I'm confused on how to prove this by induction. I'm not exactly sure what the goal of the rearrangement is after substituting (n+1). Any help is much appreciated!

base case: n = 0
0^2 = 0(0+1)(2*0+1)/6

induction step:
(0^2+1^2+2^2+...+n^2) + (n+1)^2 = (n+1)((n+1)+1)(2(n+1)+1)/6

n(n+1)(2n+1)/6 + (n+1)^2

(n+1)[n(2n+1)/6 + (n+1)]
...here is where I'm lost, I'm not sure what I'm trying to manipulate it to look like...

Thanks!

 

[rock.freak667]

(n+1)[n(2n+1)/6 + (n+1)]
...here is where I'm lost, I'm not sure what I'm trying to manipulate it to look like...

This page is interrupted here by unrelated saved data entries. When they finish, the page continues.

-- ==== Sys2Proof/Machine/Operands.lean ====
section
/-! DEFINITION. The operands of the commands, all implicit (30_encoding.md R60): the validated input string (R68), the
frame a decoder or the injector reads (R59, R91, R103), the method a selector names (R59), and the injection index
(R102). Also `Flip` (R101), the one way in which a bit of a frame is complemented. -/

namespace Sys2Proof.Machine

/-- The error-control methods (R12). -/
inductive Method where
  /-- Hamming -/
  | ham
  /-- CRC-8 -/
  | crc
  deriving DecidableEq, Repr

/-- The tag of a frame that the method builds. -/
def Method.kind : Method → FrameKind
  | .ham => .ham
  | .crc => .crc

/-- `METH` (R59): 0 is Hamming, 1 is CRC-8, every other value names no method. -/
def methodOf : Nat → Option Method
  | 0 => some .ham
  | 1 => some .crc
  | _ => none

/-- One symbol as a bit: the codes `0x30` and `0x31` and no other (R16, R68). -/
def symBit (c : Sym) : Option Bit :=
  if c = 0x30#8 then some false else if c = 0x31#8 then some true else none

/-- The loop of `Validate` over the `n` cells from cell `i` on. -/
def readBits (m : Memory) : Nat → Nat → Option (List Bit)
  | _, 0 => some []
  | i, n + 1 =>
    match symBit (m.read i) with
    | none => none
    | some b => (readBits m (i + 1) n).map (b :: ·)

/-- `Validate` (R68): the whole string or `InvalidInput`, nothing written. -/
def validate (s : State) : Except ErrCode (List Bit) :=
  if s.ilen = 0 then .error .invalidInput
  else
    match readBits s.inp 0 s.ilen with
    | none => .error .invalidInput
    | some b => .ok b

/-- The frame group `ECDEC` reads and its tag: `SRC = 0` is `CF`, `SRC = 1` is `EF` (R59, R91). -/
def sourceFrame (src : BitVec 1) (s : State) : List Bit × FrameKind :=
  if src = 0#1 then (s.cf, s.cfk) else (s.ef, s.efk)

/-- `Flip(f, p)` (R101). -/
def flipBit (f : List Bit) (p : Nat) : List Bit := f.modify p Bool.not

/-- The index before its test: `RIDX` when `CTRL.DET = 1`, else one draw of the random source (R102). The draw is the
free value `Config.randIndex`. -/
def indexSource (n : Nat) (s : State) : Nat :=
  if s.det then s.ridx.toNat else (Config.randIndex s.draws (n - 1)).val

/-- `PickIndex(n)` (R102): the index, or `IndexRange`; never reduced modulo `n`. -/
def pickIndex (n : Nat) (s : State) : Except ErrCode Nat :=
  if indexSource n s ≥ n then .error .indexRange else .ok (indexSource n s)

/-- The draw that `PickIndex` made is counted: one in random mode, none in deterministic mode (R102). -/
def countDraw (s : State) : State := if s.det then s else { s with draws := s.draws + 1 }

end Sys2Proof.Machine
end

Factor out 1/6 and then simplify what is left in the brackets.

 

[vela]

induction step:
(0^2+1^2+2^2+...+n^2) + (n+1)^2 = (n+1)((n+1)+1)(2(n+1)+1)/6

n(n+1)(2n+1)/6 + (n+1)^2

(n+1)[n(2n+1)/6 + (n+1)]
...here is where I'm lost, I'm not sure what I'm trying to manipulate it to look like...

You're trying to show the first equation is true. To do this, you start with one side, as you have done, and manipulate it until it looks like the other side.